Looks like duplicated code. In fact historically there are macroses KSLBEGIN / KSLEND in many functions, so code is not duplicated but as a result we do not see actions with latches as dedicated calls.
Following query can be helpful
SQL> SELECT t1.ksllasnam "parent_name", 2 t2.ksllwnam "location" 3 FROM x$ksllw t2, x$kslwsc t1 4 WHERE t2.indx = t1.indx 5 and ksllwnam like 'kcbrls%'; parent_name location ---------------------- ----------------- cache buffers chains kcbrls: kslbegin
2) not enough memory for probes
If you will try to trace oracle processes without calls filter (option -f) or with wide filter, for example k* (to trace all kernel functions), you very likely will be faced with an error “failed to create probe … Not enough space”, solution is here
3) Use the tool only in testing environments. Some options (for example option -K – to trace kernel calls) can reduce response time of a system.
4) DTrace has lazy load
Some probes from shared libraries are not fired if patterns are used.

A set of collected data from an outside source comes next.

-- ==== Sys2Proof/Laws/Kept/CoreMem.lean ====
section
/-! SUPPORT. The operations of CoreMem keep the queue, the canonical form of the array and the fuses that are set. -/

namespace Sys2Proof.Machine

@[simp] theorem kept_freeHalves {s0 : State} (s : State) (v : W64) (p : BitVec 2) (h_s : Kept s0 s) :
    Kept s0 (freeHalves s v p).2 := by
  unfold freeHalves; (repeat' split) <;> simp (maxDischargeDepth := 40) +contextual [*]

@[simp] theorem kept_setSreg {s0 : State} (s : State) (n r : Nat) (v : W64) (p : BitVec 2) (h_s : Kept s0 s) :
    Kept s0 (setSreg s n r v p) := by
  unfold setSreg; simp (maxDischargeDepth := 40) +contextual [*]

@[simp] theorem kept_setPred {s0 : State} (s : State) (n r : Nat) (b bad : Bool) (h_s : Kept s0 s) :
    Kept s0 (setPred s n r b bad) := by
  unfold setPred; (repeat' split) <;> simp (maxDischargeDepth := 40) +contextual [*]

@[simp] theorem kept_coreWaits {s0 : State} (s : State) (n : Nat) (w : Wait) (h_s : Kept s0 s) :
    Kept s0 (coreWaits s n w) := by
  unfold coreWaits; simp (maxDischargeDepth := 40) +contextual [*]

@[simp] theorem kept_reachKitty {s0 : State} (s : State) (n line : Nat) (h_s : Kept s0 s) :
    Kept s0 (reachKitty s n line).1 := by
  unfold reachKitty; (repeat' split) <;> simp (maxDischargeDepth := 40) +contextual [*]

@[simp] theorem kept_fillKitty {s0 : State} (s : State) (n line : Nat) (h_s : Kept s0 s) :
    Kept s0 (fillKitty s n line).1 := by
  unfold fillKitty; dsimp only; (repeat' split) <;> simp (maxDischargeDepth := 40) +contextual [*]

@[simp] theorem kept_ensureLine {s0 : State} (s : State) (n line : Nat) (h_s : Kept s0 s) :
    Kept s0 (ensureLine s n line).1 := by
  unfold ensureLine; dsimp only; (repeat' split) <;> simp (maxDischargeDepth := 40) +contextual [*]

@[simp] theorem kept_rcAlloc {s0 : State} (s : State) (n line : Nat) (v : CLine) (h_s : Kept s0 s) :
    Kept s0 (rcAlloc s n line v) := by
  unfold rcAlloc; simp (maxDischargeDepth := 40) +contextual [*]

@[simp] theorem kept_fetchLines {s0 : State} (s : State) (n : Nat) (rt : Bool) (y0 : List Nat) (h_s : Kept s0 s) :
    Kept s0 (fetchLines s n rt y0).1 := by
  induction y0 generalizing s with
  | nil => exact h_s
  | cons a r ih =>
    unfold fetchLines
    dsimp only
    split
    · exact ih s h_s
    · split
      · simp (maxDischargeDepth := 40) +contextual [*]
      · apply ih; split <;> simp (maxDischargeDepth := 40) +contextual [*]

@[simp] theorem kept_ensureLines {s0 : State} (s : State) (n : Nat) (full : List Nat) (y0 : List Nat) (h_s : Kept s0 s) :
    Kept s0 (ensureLines s n full y0).1 := by
  induction y0 generalizing s n full with
  | nil => simp [ensureLines, *]
  | cons a r ih =>
    unfold ensureLines
    dsimp only
    (repeat' split) <;> (first | with_reducible assumption | (simp (maxDischargeDepth := 40) +contextual [*]; done) | (split <;> simp (maxDischargeDepth := 40) +contextual [*]))

@[simp] theorem kept_putWord {s0 : State} (s : State) (old : Nat) (oldBad : Bool) (p : WordPut) (h_s : Kept s0 s) :
    Kept s0 (putWord s old oldBad p).1 := by
  unfold putWord; dsimp only; (repeat' split) <;> simp (maxDischargeDepth := 40) +contextual [*]

@[simp] theorem kept_putScratch {s0 : State} (s : State) (n : Nat) (key : Nat) (p : WordPut) (h_s : Kept s0 s) :
    Kept s0 (putScratch s n key p) := by
  unfold putScratch; simp (maxDischargeDepth := 40) +contextual [*]

@[simp] theorem kept_putKitty {s0 : State} (s : State) (n key : Nat) (p : WordPut) (h_s : Kept s0 s) :
    Kept s0 (putKitty s n key p) := by
  unfold putKitty; simp (maxDischargeDepth := 40) +contextual [*]

@[simp] theorem kept_kittyParity {s0 : State} (s : State) (addr : Nat) (table : Option Nat) (d : Detail) (h_s : Kept s0 s) :
    Kept s0 (kittyParity s addr table d) := by
  unfold kittyParity
  dsimp only
  repeat' (first
    | intro _
    | with_reducible assumption
    | (with_reducible refine kept_ite _ _ _ ?_ ?_)
    | (with_reducible refine kept_ite_fst _ _ _ ?_ ?_)
    | (with_reducible refine kept_ite_snd _ _ _ ?_ ?_)
    | split
    | (simp (maxDischargeDepth := 40) +contextual [*]; done))

@[simp] theorem kept_spoilTile {s0 : State} (s : State) (n acc k : Nat) (h_s : Kept s0 s) :
    Kept s0 (spoilTile s n acc k) := by
  unfold spoilTile; simp (maxDischargeDepth := 40) +contextual [*]

@[simp] theorem kept_failWord {s0 : State} (s : State) (n : Nat) (w : StoredWord) (h_s : Kept s0 s) :
    Kept s0 (failWord s n w) := by
  unfold failWord
  dsimp only
  repeat' (first
    | intro _
    | with_reducible assumption
    | (with_reducible refine kept_ite _ _ _ ?_ ?_)
    | (with_reducible refine kept_ite_fst _ _ _ ?_ ?_)
    | (with_reducible refine kept_ite_snd _ _ _ ?_ ?_)
    | split
    | (with_reducible refine kept_foldl _ _ _ ?_ ?_)
    | (with_reducible refine kept_foldl_snd _ _ _ ?_ ?_)
    | (with_reducible refine kept_foldl_fst _ _ _ ?_ ?_)
    | (simp (maxDischargeDepth := 40) +contextual [*]; done))

@[simp] theorem kept_commitWords {s0 : State} (s : State) (n : Nat) (m : Sparse WordPut) (h_s : Kept s0 s) :
    Kept s0 (commitWords s n m) := by
  unfold commitWords; simp (maxDischargeDepth := 40) +contextual [*]

@[simp] theorem kept_writeWords {s0 : State} (s : State) (n : Nat) (m : Sparse WordPut) (h_s : Kept s0 s) :
    Kept s0 (writeWords s n m).1 := by
  unfold writeWords; dsimp only; (repeat' split) <;> simp (maxDischargeDepth := 40) +contextual [*]

@[simp] theorem kept_coreRead {s0 : State} (s : State) (n a len : Nat) (rt : Bool) (h_s : Kept s0 s) :
    Kept s0 (coreRead s n a len rt).1 := by
  unfold coreRead; simp (maxDischargeDepth := 40) +contextual [*]

@[simp] theorem kept_kittyAtom {s0 : State} (s : State) (addr op operand compare : Nat) (opBad : Bool) (h_s : Kept s0 s) :
    Kept s0 (kittyAtom s addr op operand compare opBad).1 := by
  unfold kittyAtom; simp (maxDischargeDepth := 40) +contextual [*]

end Sys2Proof.Machine
end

If you will do something like (pay attention the first and the third command are the same)
dtrace -n "pid<PID>:lib*:gethrtime:entry" dtrace -n "pid<PID>:libc.so.1:gethrtime:entry" dtrace -n "pid<PID>:lib*:gethrtime:entry"
then the first run you will get an error
dtrace: invalid probe specifier pid7144:lib*:gethrtime:entry: probe description pid7144:lib*:gethrtime:entry does not match any probes
but the second and the third run will be succesfully.
The reason is in lazy load.
See also: http://www.mail-archive.com/dtrace-discuss@opensolaris.org/msg03853.html
Examples
– Buffer is pinned count
– Timing: rowsource statistics. Part 1: How it works
– Timing: rowsource statistics. Part 2: Overhead and inconsistent time
Post Scriptum
Any ideas how to improve the tool or bugs are welcome.
Could you please provide source code of dagger tool. The link which you have provided in the post is not taking me to the site.